The United States has over eight hundred military bases located in seventy countries. Why? In the last year in which Obama was in office, the United States dropped 26,171 bombs. Drone assassinations were ordered by the president every morning, with his selection of the specific individuals or groups to be assassinated. Why? The truth is that the United States is the hegemonic military-imperial power in the world and aims to stay that way. All attempts by countries around the globe to free themselves from the clutches of multinational corporations and the world market are subject to political ostracization, economic sanctions, coups, assassinations, and military interventions—all engineered in part in Washington. It is this same imperial machine that serves to a large extent to keep our own population in line. Today’s militarized police forces are a crucial element in the New Jim Crow that has put grossly disproportionate numbers of Black men behind bars, and which makes Black men a principle target for police shootings.

Resistance here matters

The struggle against Empire thus begins in the United States, as does the struggle for System Change Not Climate Change, and the struggle against capitalism. In a world which is chained by an imperialism forged largely in the United States, resistance and revolts in this country matter, and are invariably heard around the world.

Hence, for Americans, more than any other population in the world, anti-imperialism necessarily begins at home, where imperialism finds its world bastion: Fortress America. Those who reside in the United States have an indispensable role in making room for a world of substantive equality and ecological sustainability.
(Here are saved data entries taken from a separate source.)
-- ==== Sys2Proof/Tests/Slice0.lean ====
section
/-! SUPPORT. Our own tests: ill-formed commands are refused, and each statement's hypotheses are met by a concrete state. -/

namespace Sys2Proof.Tests

open Sys2Proof Sys2Proof.Machine

/-! ### Small states for the witnesses -/

/-- Reset with the channel of bay `b` in a state, enabled, present, its bus in window and feed A selected. -/
def wBay (b : Nat) (st : ChanState) : State :=
  (State.reset.onBpd fun x => { x with sel := .onA, busIn := true }).onChan b fun c => { c with st := st, enabled := true, pres := true }

/-- Reset with the selector in a state and both feeds in window and good or not. -/
def wSel (x : Selector) (good : Bool) : State :=
  State.reset.onBpd fun b =>
    { b with sel := x, refclk := true, feedA := { b.feedA with inWindow := good, good := good }, feedB := { b.feedB with inWindow := good, good := good } }

/-- Reset with the main die awake, 100 s of time passed and its thermal record changed. -/
def wHot (g : BootSt → BootSt) : State :=
  ((State.reset.onBpd fun b => { b with mainReset := false }).onClk fun c => { c with base := secs 100 }).onBoot g

/-- A lane of tenant 0 with a budget, and a rig image of empty sections but for two lanes, one slot table and one namespace. -/
def lane0 (b : Nat) : LaneEntry := ⟨0, 0, b, 0, 0, 0, 0, 0, 0⟩
def img0 : RigImage :=
  { magic := 0, fmtMajor := 1, fmtMinor := 0, hdrSize := 256, secCount := 0, signed := false, format := false, flagsReserved := 0
    imgLen := 0, fetched := 0, zenuxVer := 0, fwIf := 0, stepping := 0, secEntSize := 80, secTblOff := 256, rigGen := 1, shelfId := 7
    sigOff := 0, sigLen := 0, reserved := 0, hdrDigestOk := true, secTblDigestOk := true, sections := [], sig := none
    decl := ⟨1, 0, 0, 1, 0, 0, [], 0, 0, 0, 40, 2, 4, 0, 0, 0, 0, 0, []⟩
    slotTables := [⟨0, 0, [⟨0, 9, 0, 1, 0, 0⟩]⟩], lanes := [(0, lane0 5), (1, lane0 0)], spill := []
    placement := ⟨1, 8, 1, 10, 0, 0, 0x3FF, [0, 4, 0xFF], [0, 4, 8], [], 8, 8, 8, 0, []⟩
    ns := ⟨1, 0, 0, 0, [(1, ⟨true, false, false, 0, 0, 0, 8192, 0, 1, 0, 0, 7, 0⟩)]⟩
    tenants := ⟨1, 1, 0, [(0, ⟨true, 4, 0, 16, 0, 0⟩)], [⟨5, 0, 0⟩]⟩, cls := ⟨1, 0, 0, 0, 0, 0, [], [], [], []⟩
    qos := ⟨1, 0, 0, 0, 0, [], [], []⟩, ports := ⟨1, 0, 0, [], [], []⟩, credits := []
    streams := ⟨0, 0, List.replicate 64 ⟨0, 200, 0⟩⟩, settings := ⟨1, 0, 0, []⟩, routes := none, pmc := none }

/-- Reset with the main die awake, the function RUNNING on the image above and the pair ACTIVE. -/
def wRun : State :=
  (((State.reset.onBpd fun b => { b with mainReset := false, mainOn := true }).onFn fun f =>
    { f with st := .running, committed := some img0, lanesOpen := true }).onPair fun p => { p with st := .active })

/-- A capsule with every field in range. -/
def cap0 : Capsule := ⟨0, 0, 0, 0, false, 0, 0, 0, 0, 0, false, 0, 0, 0, 0, [], false, none⟩

/-- A command of one sector at LBA 0 of namespace 1 on lane 0, taken and not yet admitted, and the state that holds it under order 1. -/
def cmdOf (k : CmdKind) : Cmd :=
  { src := .mbx 0, kind := k, ns := 1, lba := 0, len := 1, cap := cap0, lane := some 0, phase := .taken, seq := false, chain := none
    lcount := 0, retClock := 0, stream := 0, fetched := [], fetchNext := 0, units := [], results := [], placedAt := 0, mirrored := false
    mirrorLost := false, acked := false, status := none, orphan := false, marked := [], key := none, readCap := 8 }
def wCmd (k : CmdKind) : State := wRun.onSched fun x => { x with cmds := [(1, cmdOf k)], nextOrder := 2 }

/-- Running, 100 s of time passed, with one queue pair. -/
def wQp (q : Nat) (x : Qp) : State :=
  ((wRun.onClk fun c => { c with base := secs 100 }).onBoot fun b => { b with board := { b.board with slot := 1 } }).onRdma fun r => { r with qps := [(q, x)] }

/-- A forwarded command of tenant 0, admitted and in sequence, and the running state that holds it, with the two write lanes it needs. -/
def cmdIn (k : CmdKind) : Cmd := { cmdOf k with src := .peer 3 0 none, phase := .admitted, seq := true, cap := { cap0 with sglKeyed := true } }
def wRef (c : Cmd) : State :=
  (wRun.onFn fun f => { f with committed := some { img0 with lanes := [(0, lane0 5), (1, { lane0 5 with lclass := 1 })] } }).onSched fun x =>
    { x with cmds := [(1, c)], nextOrder := 2 }

/-- A controller, and a running state whose admin queue pair 16383 has a capsule at its head. -/
def ctl0 : NvmeCtl := ⟨0, false, 16383, true, true, 1000, 0, [], 0, 0, 0, false, 0, []⟩
def wAdm (c : Capsule) : State :=
  (wQp 16383 { Qp.reset with st := .ready, pmtu := 4096, ctl := some 0, admin := true, tenant := some 0, inq := [c] }).onNvme fun n => { n with ctls := [(0, ctl0)] }

/-- The running state with a Ledger namespace 1 and one command. -/
def wLedger (c : Cmd) : State :=
  (wRun.onFn fun f => { f with committed := some { img0 with ns := ⟨1, 0, 0, 0, [(1, ⟨true, false, false, 1, 0, 0, 8192, 0, 1, 0, 0, 7, 0⟩)]⟩ } }).onSched fun x =>
    { x with cmds := [(1, c)], nextOrder := 2 }

/-- A write of some units whose stream 0 has an open stripe without sectors, and the running state that holds it. -/
def cmdUnits (l : List UnitPhase) : Cmd :=
  { cmdOf .write with phase := .running, seq := true, units := l, len := 385 }
def wUnits (l : List UnitPhase) : State :=
  (wRun.onSched fun x => { x with cmds := [(1, cmdUnits l)], nextOrder := 2 }).onLog fun g =>
    { g with streams := modNth g.streams 0 fun x => { x with stripe := some ⟨[], 0, []⟩ } }

/-- Map page 0 in the pool with every entry unmapped, and a state that has it. -/
def page0 : PoolSlot := ⟨0, 0, 0, 0, 0, 0, []⟩
def wPage (s : State) : State := s.onMap fun m => { m with gmd := [(0, ⟨true, false, false, false, 0, 0⟩)], pool := [(0, page0)] }

/-- A committed stripe of one sector of order number 0. -/
def stripe0 : Stripe := ⟨0, [⟨0, none, false⟩], [⟨0, 0, 0, 0, .programmed⟩], false, false, 0, .committed, 0⟩

/-- Running on an image of one bay, one data role and one block of one unit; with unit 0 in a state; and with stream 63 on unit 0, its stripe
open with one sector. -/
def img1 : RigImage :=
  { img0 with
    decl := { img0.decl with types := [⟨16, 0, 1, 4, 0, 0, 0, 0, 0, 0, 0, 0, 0⟩] }
    placement := { img0.placement with data := 1, parity := 0, bayMask := 1, sysblk := 0, table := [⟨[0], 0xFF, 0xFF, 0⟩] } }
def wUnit (x : UnitState) : State :=
  ((wPage wRun).onFn fun f => { f with committed := some img1 }).onLog fun l =>
    { l with
      units := [(0, { UnitRec.blank with st := x, stream := 63, nextPos := [(0, 0)] })]
      root := some ⟨0, 0, 0, none, 0, [], false⟩
      streams := modNth l.streams 63 fun y => { y with openUnit := some 0, stripe := some ⟨[⟨0, none, false⟩], 0, []⟩ } }
def wStripe : State :=
  ((wUnit UnitState.opened).onClk fun c => { c with base := secs 1 }).onSheet fun x =>
    { x with ports := modNth x.ports 0 fun p => { p with st := .up, modSt := .inService } }

/-- A codeword of the first page of the key range, and the state above with it programmed in unit 0, the page's current copy elsewhere. -/
def wShredPage : Payload := BitVec.ofNat 33280 (2 ^ (32768 + 64) * (wStripe.keyBase + 2 * 2 ^ 60))
def wShred : State := wStripe.onSheet fun x => { x with media := [(5, wShredPage)] }

/-- A Sheet command with every field in range. -/
def cmd0 : SheetCmd := ⟨false, 0, 0, 0, false, 0, 0, 0, false, [], 0, false⟩

/-- A module of 16 dies of 16 blocks of 16 pages, owned by port A at epoch 0, and a state with it in a powered bay. -/
def desc0 : ModuleDesc :=
  ⟨true, 1, 17, 0, 0, 0, 0, 16, 4, 3, 7, 16, 16, 100, 50, 655, 150, 8000, 40, 3000, 30000, 100000, 8760, 1, 6, 70, [], [], 4, []⟩
def mod0 : Module := ⟨desc0, 0, 1, 0, false, false, 0, 1, 0, 0, [], [], 0, 0⟩
def wMod (b : Nat) (m : Module) : State :=
  (wBay b .on).onSheet fun x => { x with modules := putNth x.modules b (some m) }

/-- Running in slot 1, 100 s of time passed, with the port of bay `b` changed; an operation, a read job and a block record. -/
def wPort (b : Nat) (g : Port → Port) : State :=
  ((wRun.onClk fun c => { c with base := secs 100 }).onBoot fun x => { x with board := { x.board with slot := 1 } }).onSheet fun x =>
    { x with ports := modNth x.ports b g }
def op0 (code : Nat) : SheetOp := ⟨code, 0, 0, false, 0, 0, false, 0, .other, false, false, 0, 0, [], [], secs 100⟩
def job0 (l : Loc) : CwRead := ⟨l, .probe, true, 0, 0, [], .reading, none⟩
def blk0 : BlockRec := ⟨0, 0, 0, false, false, .programmed, 0, 0⟩

/-- A probe that waits with a unit left in the patrol lane; and two closed units of different wear. -/
def wProbe : State :=
  ((((wPort 0 fun p => { p with st := .up, modSt := .inService }).onFn fun f =>
    { f with committed := some { img0 with lanes := [(5, { lane0 5 with tenant := 0x7FF, lclass := 7 })] } }).onSched fun x => { x with left := [(5, 1)] }).onMed
    fun m => { m with probes := [⟨0, 1, 2, [], false⟩] })
def wWear : State :=
  (((wStripe.onSheet fun x => { x with ports := modNth x.ports 0 fun p => { p with desc := some { desc0 with peRated := 1 } } }).onLog fun l =>
    { l with units := [(0, { UnitRec.blank with st := .closed }), (1, { UnitRec.blank with st := .closed })] }).onMed fun m =>
    { m with unitHealth := [(0, ⟨1, 0, 0⟩)] })

/-- Running on an image of three bays, one data role and one parity role; unit 0's one stripe has its data role, with valid data, on the lost
bay 1, its parity role on bay 0, and its repairs a target on bay 2; units of work are left in the lanes of rebuild and patrol. -/
def img2 : RigImage :=
  { img1 with
    ns := { img0.ns with dirBase := 11 }
    lanes := [(5, { lane0 5 with tenant := 0x7FF, lclass := 6 }), (6, { lane0 5 with tenant := 0x7FF, lclass := 7 })]
    placement := { img1.placement with parity := 1, bayMask := 7, root := [0], jalt := [2] } }
def dir0 : UnitDir :=
  ⟨0, 63, 0, 1, [⟨0, 4, 0, 1, 0, (mkLoc 1 0 0 0 0).toNat⟩, ⟨0, 4, 1, 0, 0, (mkLoc 0 0 0 0 0).toNat⟩]⟩
def rep0 : Repair := ⟨0, 0, 0, 1, 0, [], 2, 0, true, true⟩
def wReb (g : RebSt → RebSt) : State :=
  ((((((wUnit .closed).onFn fun f => { f with committed := some img2 }).onLog fun l =>
    { l with units := [(0, { UnitRec.blank with st := .closed, valid := 1 })], validBay := [(1, 1)] }).onSheet fun x =>
    { x with ports := x.ports.map fun p => { p with st := .up, modSt := .inService } }).onSched fun x => { x with left := [(5, 5), (6, 5)] }).onReb fun r =>
    { r with dirs := [(0, dir0)], loss := [.bay 1] }).onReb g

/-- The state with every page of the system range as it was last written. -/
def wSys (s : State) : State := s.onMap fun m => { m with sysSent := s.sysImage }

/-- Running, 100 s of time passed, with the pair's state changed. -/
def wPair (g : PairSt → PairSt) : State := (wPort 0 id).onPair g

/-! ### Ill-formed commands: one term for each check of WellFormed.lean, which refuses it -/

/-- A mailbox header with every field in range. -/
def hdr0 : MbxHdr := ⟨0, false, none, true, none, 0, 0, .ok⟩

/-- A frame with every field in range. -/
def frame0 : Frame :=
  ⟨64, true, false, 0, 0, 0x800, 0, 0, 0, 0, 0, false, false, false, 0, 0, 0, 0, 0, 0, 0, 0, 0, 0, 0, 0, 0, ⟨false, false, false, false⟩⟩

/-- A received frame of 64 zero bytes with a good FCS. -/
def rx0 : RxFrame := ⟨64, true, List.replicate 64 0⟩

/-- A connection request, a lease message, an INIT payload and a frame header with every field in range. -/
def req0 : CmReq := ⟨0, 0, 0, true, 1024, 0, 0, 0, 0, 0, 0, 0⟩
def lease0 : LeaseMsg := ⟨1, 1, 0, false, false, 0, 0, 0, 0, 0, 0, 0, 0, true⟩
def init0 : SheetInit := ⟨1, 0, 0, 0, 0, 0, 0, 0, 0, false⟩
def shdr0 : SheetHdr := ⟨0, 0, 0, 0, 0, 0, 0, 0, 0, 0, 0, 0, 0, true⟩

/-- Awake with mailboxes answering and the management endpoint changed. -/
def wMgmt (g : MgmtSt → MgmtSt) : State := (wHot fun b => { b with step := 6 }).onMgmt g

/-- A well-formed image for this chip with one empty section, no least number of bays and no least DRAM. -/
def img3 : RigImage :=
  { img0 with magic := 0x47495247, stepping := 0xB0, secCount := 1, imgLen := 4096, fetched := 4096, sections := [⟨3, 1, 0, 0, 4096, 0, true⟩]
              decl := { img0.decl with minBays := 0, dramMin := 0, reserved := 0 } }

/-- Start-up over and the function changed: with a GO in mailbox 0, and with the data that the command in mailbox 0 asked for. -/
def wGo (g : Fn → Fn) : State := ((wHot fun b => { b with step := 14 }).onFn g).onMbx 0 fun b => { b with st := .busy }
def wGot (op : Nat) (g : Fn → Fn) : State := (wGo g).onMbx 0 fun b => { b with wait := .running op, fetching := true }

/-- The header of mailbox 0 with room for the namespace table. -/
def hdr4k : MbxHdr := { hdr0 with dptr := 4096, dlen := 262160 }

/-- A valid firmware image. -/
def fw0 : FwImage := ⟨true, 1, 0, 64, false, 1, 2 ^ 24 - 512, 0xB0, true, 0, true, 0⟩

/-- The commands of a list that well-formedness accepts. -/
def accepted (l : List Instr) : List Instr := l.filter Instr.wellFormed

/-- Table 18.3. -/
theorem test_illFormed_mbxHdr : accepted [
      .fnStatus { hdr0 with dptr := 2 ^ 64 },
      .fnStatus { hdr0 with dlen := 2 ^ 32 }] = [] := by decide

/-- Tables 9.1 and 9.5. -/
theorem test_illFormed_sheetCmd : accepted [
      .sheetStatus 0 { cmd0 with tag := 2 ^ 12 },
      .sheetStatus 0 { cmd0 with die := 2 ^ 8 },
      .sheetStatus 0 { cmd0 with page := 2 ^ 24 },
      .sheetStatus 0 { cmd0 with arg := 2 ^ 32 },
      .sheetStatus 0 { cmd0 with epoch := 2 ^ 32 }] = [] := by decide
Going beyond the failed system

It is our job to support revolutionaries in the poorest and most oppressed nations on earth by backing their aspirations, and by opposing US militarism and imperialism abroad. We should acknowledge the cry, Let My People Go! Capitalism is now a failed system. But in order to go beyond it we have to fight to create a new future for humanity, and we have to begin where we are, while aligning ourselves with an emerging International of global struggle. Being a political animal in this sense, means a commitment to the global community, and to the most oppressed of the world’s people. We will not be free until they are free.